Osteoporosis - What is it?
July 3, 2018
Osteoporosis is a condition that affects bone density. The bone becomes more fragile and therefore prone to fracture (breaking). An osteoporotic bone generally doesn’t look any different from the outside, but on the inside it’s pores become more porous. The inside of a healthy bone is like a matrix. However, with Osteoporosis the gaps in the matrix become larger as the bone disappears.
Osteoporosis affects both genders but is more common in females, especially post-menopausal women.
It’s not a painful condition, it develops slowly over years and you might only find out about it when you fracture a bone. The most common sites of fracture are the wrists and hips due to falls. Spinal fractures can occur too. This causes the body of the vertebra to become wedge shaped. This collapse causes a visible change in the posture of the person it’s happened to. They become very stooped and as a result can develop chronic back pain.
As we get older..
It is a normal ageing condition but can be present due to hereditary factors, other chronic diseases or because of certain medications. Once our bones have become fully formed they start to go the other way...all downhill from our mid 30’s(!) So you can see, it’s really important to look after our bones from a very early age.
In fact, the exercise we do before the age of 30 is so important as it makes our bones as strong as possible (peak bone mass) and therefore the ageing process will be delayed. Maintaining a good level of fitness helps the density of the bones to remain, especially with resistance training and body weight training e.g. walking, Pilates, Yoga.
Hormones are needed for bone development. In women it’s oestrogen and in men it’s testosterone.

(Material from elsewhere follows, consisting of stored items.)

-- ==== Sys2Proof/Laws/PerInstr.lean ====
section
/-! SUPPORT. The per-instruction family `SelectsItsRow`: the word of a command selects the row of
R72 that the command stands for. -/

namespace Sys2Proof.Laws

open Sys2Proof

/-- The bits of a word put together from its fields (R70). -/
theorem word_bit (c r : Byte) (d : Half) (k : Nat) :
    (c ++ r ++ d : Word).getLsbD k =
      if k < 16 then d.getLsbD k
      else if k - 16 < 8 then r.getLsbD (k - 16) else c.getLsbD (k - 16 - 8) := by
  have outer := BitVec.getLsbD_append (x := c ++ r) (y := d) (i := k)
  have inner := BitVec.getLsbD_append (x := c) (y := r) (i := k - 16)
  rw [inner] at outer
  exact outer

theorem opField_append (c r : Byte) (d : Half) : opField (c ++ r ++ d) = c := by
  ext i hi
  have h16 : ¬ 24 + i < 16 := by omega
  have h8 : ¬ 24 + i - 16 < 8 := by omega
  have h : 24 + i - 16 - 8 = i := by omega
  simp only [opField, BitVec.getElem_extractLsb', word_bit, h16, h8, h, if_false]
  exact BitVec.getLsbD_eq_getElem hi

theorem rsvField_append (c r : Byte) (d : Half) : rsvField (c ++ r ++ d) = r := by
  ext i hi
  have h16 : ¬ 16 + i < 16 := by omega
  have h : 16 + i - 16 = i := by omega
  simp only [rsvField, BitVec.getElem_extractLsb', word_bit, h16, h, hi, if_false, if_true]
  exact BitVec.getLsbD_eq_getElem hi

theorem opdField_append (c r : Byte) (d : Half) : opdField (c ++ r ++ d) = d := by
  ext i hi
  simp only [opdField, BitVec.getElem_extractLsb', word_bit, Nat.zero_add, hi, if_true]
  exact BitVec.getLsbD_eq_getElem hi

/-- A word's fields are those of R70. -/
theorem opField_encode (i : Instr) : opField (encode i) = i.opcode.code := opField_append _ _ _

theorem rsvField_encode (i : Instr) : rsvField (encode i) = 0 := rsvField_append _ _ _

theorem opdField_encode (i : Instr) : opdField (encode i) = i.operand := opdField_append _ _ _

/-- Each opcode is found by its own `OP` value (R72). -/
theorem opcodeOf_code (o : Opcode) : opcodeOf o.code = some o := by cases o <;> decide

/-- A byte operand leaves the must-be-zero bits of its form zero (R71). -/
theorem byte_operand_mustBeZero (b : Byte) : b.setWidth 16 &&& (0xFF00 : Half) = 0 := by
  have hb : b.setWidth 16 = (0#8 ++ b : Half) := by
    apply BitVec.eq_of_toNat_eq
    have h := BitVec.toNat_append 0#8 b
    have zero : (0#8).toNat <<< 8 ||| b.toNat = b.toNat := by simp
    have small := b.isLt
    exact (by simp; omega : (b.setWidth 16).toNat = b.toNat).trans (h.trans zero).symm
  have hm : (0xFF00 : Half) = (0xFF#8 ++ 0#8 : Half) := by decide
  have hand : (0#8 ++ b : Half) &&& (0xFF#8 ++ 0#8 : Half) = (0#8 &&& 0xFF#8) ++ (b &&& 0#8) :=
    BitVec.and_append
  rw [hb, hm, hand]
  simp

/-- A row whose mask is `FF FF m` masks a word field by field. -/
theorem row_mask_split (c : Byte) (d m : Half) :
    (c ++ 0#8 ++ d) &&& (0xFF#8 ++ 0xFF#8 ++ m) = c ++ 0#8 ++ (d &&& m) := by
  have ones : 0xFF#8 = BitVec.allOnes 8 := by decide
  rw [BitVec.and_append, BitVec.and_append, ones, BitVec.and_allOnes, BitVec.and_allOnes]

/-- A word selects a row whose pattern is its `OP` value alone, if its operand avoids the mask. -/
theorem selects_of_operand (name : String) (o : Opcode) (c : Byte) (d m : Half) (h : d &&& m = 0) :
    Row.selects ⟨name, o, c ++ 0#8 ++ 0#16, 0xFF#8 ++ 0xFF#8 ++ m⟩ (c ++ 0#8 ++ d) = true := by
  unfold Row.selects
  simp only [row_mask_split, h]
  simp

/-- A three-bit operand leaves the other bits zero. -/
theorem mask_operand_mustBeZero (mask : BitVec 3) : mask.setWidth 16 &&& (0xFFF8 : Half) = 0 := by
  revert mask
  decide

/-- A two-bit operand leaves the other bits zero. -/
theorem sel_operand_mustBeZero (sel : BitVec 2) : sel.setWidth 16 &&& (0xFFFC : Half) = 0 := by
  revert sel
  decide

/-- R72: some row of the table is the command's own, and its word selects it. -/
def SelectsItsRow.Statement (i : Instr) : Prop :=
  ∃ r ∈ opcodeTable, r.opcode = i.opcode ∧ r.selects (encode i) = true

theorem SelectsItsRow.nop : SelectsItsRow.Statement .nop :=
  ⟨⟨"NOP", .nop, 0x00000000, 0xFFFFFFFF⟩, by simp [opcodeTable], rfl, by decide⟩

theorem SelectsItsRow.reset (mask : BitVec 3) : SelectsItsRow.Statement (.reset mask) :=
  ⟨⟨"RESET", .reset, 0x01000000, 0xFFFFFFF8⟩, by simp [opcodeTable], rfl,
    selects_of_operand _ _ 0x01 _ 0xFFF8 (mask_operand_mustBeZero mask)⟩

theorem SelectsItsRow.query (sel : BitVec 2) : SelectsItsRow.Statement (.query sel) :=
  ⟨⟨"QUERY", .query, 0x02000000, 0xFFFFFFFC⟩, by simp [opcodeTable], rfl,
    selects_of_operand _ _ 0x02 _ 0xFFFC (sel_operand_mustBeZero sel)⟩

theorem SelectsItsRow.crcInit : SelectsItsRow.Statement .crcInit :=
  ⟨⟨"CRC.INIT", .crcInit, 0x10000000, 0xFFFFFFFF⟩, by simp [opcodeTable], rfl, by decide⟩

theorem SelectsItsRow.crcLoad (v : Half) : SelectsItsRow.Statement (.crcLoad v) :=
  ⟨⟨"CRC.LOAD", .crcLoad, 0x11000000, 0xFFFF0000⟩, by simp [opcodeTable], rfl,
    selects_of_operand _ _ 0x11 _ 0x0000 (by simp)⟩

theorem SelectsItsRow.crcUpdate (b : Byte) : SelectsItsRow.Statement (.crcUpdate b) :=
  ⟨⟨"CRC.UPDATE", .crcUpdate, 0x12000000, 0xFFFFFF00⟩, by simp [opcodeTable], rfl,
    selects_of_operand _ _ 0x12 _ 0xFF00 (byte_operand_mustBeZero b)⟩

theorem SelectsItsRow.crcRead : SelectsItsRow.Statement .crcRead :=
  ⟨⟨"CRC.READ", .crcRead, 0x13000000, 0xFFFFFFFF⟩, by simp [opcodeTable], rfl, by decide⟩

theorem SelectsItsRow.txStart : SelectsItsRow.Statement .txStart :=
  ⟨⟨"TX.START", .txStart, 0x20000000, 0xFFFFFFFF⟩, by simp [opcodeTable], rfl, by decide⟩

theorem SelectsItsRow.txData (b : Byte) : SelectsItsRow.Statement (.txData b) :=
  ⟨⟨"TX.DATA", .txData, 0x21000000, 0xFFFFFF00⟩, by simp [opcodeTable], rfl,
    selects_of_operand _ _ 0x21 _ 0xFF00 (byte_operand_mustBeZero b)⟩

theorem SelectsItsRow.txEnd : SelectsItsRow.Statement .txEnd :=
  ⟨⟨"TX.END", .txEnd, 0x22000000, 0xFFFFFFFF⟩, by simp [opcodeTable], rfl, by decide⟩

theorem SelectsItsRow.rxByte (b : Byte) : SelectsItsRow.Statement (.rxByte b) :=
  ⟨⟨"RX.BYTE", .rxByte, 0x30000000, 0xFFFFFF00⟩, by simp [opcodeTable], rfl,
    selects_of_operand _ _ 0x30 _ 0xFF00 (byte_operand_mustBeZero b)⟩

end Sys2Proof.Laws
end

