/-- The transport answers the grafted unit as it answers the unit, so the same bytes go out. -/
@[simp] theorem sendAndRespond_graft (bytes : List Byte) :
    (o.graft .tx s).sendAndRespond bytes = o.graft .tx (s.sendAndRespond bytes) := by
  unfold State.sendAndRespond
  rcases accepts_or_refuses s bytes.length with h | ⟨k, h⟩
  · rw [emitAll_accepted bytes s h, emitAll_accepted bytes (o.graft .tx s) h]
    simp [State.afterAccepted, State.respond, State.graft]
  · rw [emitAll_refused bytes s k h, emitAll_refused bytes (o.graft .tx s) k h]
    simp [State.afterRefused, State.setTxState, State.respond, State.graft]

/-! ## RX -/

@[simp] theorem graft_rx_rxState : (o.graft .rx s).rxState = s.rxState := rfl
@[simp] theorem graft_rx_rxCrc : (o.graft .rx s).rxCrc = s.rxCrc := rfl
@[simp] theorem graft_rx_rxCount : (o.graft .rx s).rxCount = s.rxCount := rfl
@[simp] theorem graft_rx_rxHold : (o.graft .rx s).rxHold = s.rxHold := rfl
@[simp] theorem setRxState_graft (v : RxState) :
    (o.graft .rx s).setRxState v = o.graft .rx (s.setRxState v) := rfl
@[simp] theorem setRxCrc_graft (v : Half) :
    (o.graft .rx s).setRxCrc v = o.graft .rx (s.setRxCrc v) := rfl
@[simp] theorem setRxCount_graft (v : Nat) :
    (o.graft .rx s).setRxCount v = o.graft .rx (s.setRxCount v) := rfl
@[simp] theorem setRxHold_graft (v : List Byte) :
    (o.graft .rx s).setRxHold v = o.graft .rx (s.setRxHold v) := rfl
@[simp] theorem openFrame_graft : (o.graft .rx s).openFrame = o.graft .rx s.openFrame := rfl

@[simp] theorem sinkWrite_graft (b : Byte) :
    (o.graft .rx s).sinkWrite b = o.graft .rx (s.sinkWrite b) := by
  simp [State.sinkWrite, State.graft, State.withRxOf]

@[simp] theorem sinkDone_graft (valid : Bool) (reason : Reason) :
    (o.graft .rx s).sinkDone valid reason = o.graft .rx (s.sinkDone valid reason) := by
  simp [State.sinkDone, State.graft, State.withRxOf]

@[simp] theorem abort_graft (reason : Reason) :
    (o.graft .rx s).abort reason = o.graft .rx (s.abort reason) := by
  simp [abort_eq, State.graft, State.withRxOf]

@[simp] theorem pushHold_graft (d : Byte) :
    (o.graft .rx s).pushHold d = o.graft .rx (s.pushHold d) := by
  rcases h : s.rxHold with _ | ⟨first, _ | ⟨next, more⟩⟩ <;> simp [State.pushHold, h]

@[simp] theorem accept_graft (d : Byte) :
    (o.graft .rx s).accept d = o.graft .rx (s.accept d) := by
  by_cases h : s.rxCount = s.cfg.rxMax <;> simp [State.accept, h]

@[simp] theorem checkCrc_graft (first second : Byte) :
    (o.graft .rx s).checkCrc first second = o.graft .rx (s.checkCrc first second) := by
  by_cases h : joinCrc s.cfg.crcOrder first second = s.rxCrc <;> simp [checkCrc_eq, h]

@[simp] theorem huntByte_graft (b : Byte) :
    (o.graft .rx s).huntByte b = o.graft .rx (s.huntByte b) := by
  by_cases h : b = s.cfg.flag <;> simp [State.huntByte, h]

@[simp] theorem escByte_graft (b : Byte) :
    (o.graft .rx s).escByte b = o.graft .rx (s.escByte b) := by
  cases h : pairs s.cfg b <;> simp [State.escByte, h]

@[simp] theorem endFrame_graft :
    (o.graft .rx s).endFrame = s.endFrame.map (o.graft .rx) := by
  by_cases h0 : s.rxCount = 0
  · simp [State.endFrame, h0]
  by_cases h1 : s.rxCount = 1
  · simp [State.endFrame, h1]
  rcases h : s.rxHold with _ | ⟨first, _ | ⟨second, more⟩⟩ <;> simp [State.endFrame, h0, h1, h]
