-- ==== Sys2Proof/Machine/Control.lean ====
section
/-! DEFINITION. The meaning of HALT (41_halt.md). -/

namespace Sys2Proof.Machine

open Sys2Proof

/-- HALT (41_halt.md R130): the running flag is cleared, and the pc advances as after any instruction. -/
def execHalt (s : State) : Result := .next (s.clearRunning.advance 1)

end Sys2Proof.Machine
end

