-- ==== Sys2Proof/Machine/Cycle.lean ====
section
/-! DEFINITION. One step of the control loop (40_execution_cycle.md R110 to R115). -/

namespace Sys2Proof.Machine

open Sys2Proof

/-- The instruction the fetch reads: three bytes, always, before the opcode is looked at (40_execution_cycle.md R112). -/
def State.fetched (s : State) : Instr := decodeTriple (s.fetchByte 0) (s.fetchByte 1) (s.fetchByte 2)

/-- One pass of the loop (40_execution_cycle.md R110, R111): no step when the core has stopped; FetchOutOfRange before any
memory is read (R113); else the fetched instruction's arm, which advances the pc (R115). -/
def cycle (s : State) : Result :=
  match s.stopReason with
  | some r => .fault r
  | none =>
    if s.fetchInRange then exec s.fetched s
    else .next (s.raise .fetchOutOfRange s.pc)

end Sys2Proof.Machine
end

That’s why it is more prevalent in post-menopausal women, as their oestrogen levels lessen. In both sexes growth hormone is needed too.
Nutrition is obviously an important factor too. But how?
The body replaces its bone by around 10% a year. Osteoblasts make new bone and osteoclasts breakdown old bone. The process of bone formation is called ossification. Osteoblasts take calcium compounds from the blood and deposit them into the bone. Vitamin D is needed for calcium to be absorbed into the blood from the small intestine. Calcium and Vitamin D are therefore important for strong bones. We get most of our Vitamin D from sunlight exposure. About 10-15 minutes a day on our face and hands (without sun protector!) should be plenty. Then, slather in sun screen to protect your skin from burning. Eat plenty of dark leafy green veggies (yum), dairy (if you can tolerate it) and oily fish. Certain foods prevent the uptake of nutrients so best to avoid these including fizzy drinks, too much caffeine and alcohol (boo).
Our bodies adapt and change according to the stresses we put it under. In the case of good stress, like weight training, the bone remains strong to adapt and cope. It’s a bit like when you train a muscle to get stronger, except for bone it needs to be a level of pressure that loads the bones at the right place and needs time to build up if you’re not used to it. Too much and even someone without osteoporosis will fracture, e.g. a runner who hasn’t worked up to that 10km slow enough, who then breaks a metatarsal in their foot
The same changes happen if we put our body under a constant low level negative stress for example, with bad posture. If we sit slumped at a computer and sit all day our bones mould into that shape. I see this happening in our youngsters, who are addicted to their mobile phones, their play stations and studying. They never look up! We don’t extend enough. But the good news is, we are malleable and over time with the right exercises we can change for the better. It’s never too late to improve posture, strength and to lessen the effects of the inevitable ageing.
Can you still have osteopathic treatment with osteoporosis?
Yes!! I treat many patients with the condition. We take a thorough case history to make sure any treatment we do is right for you. During the interview, be sure that you tell us you have osteoporosis. We avoid certain heavier techniques to prevent any undue harm, but rest assured you are in safe hands at Bearsden Osteopaths.
Exercise helps to maintain bone density, muscle strength, coordination and balance which prevents falls which is paramount in preventing fracture.
Eat well; eat to nourish your body. It’ll thank you for it when you’re older.
It is safe to have osteopathic treatment when you have osteoporosis – just be sure we know first!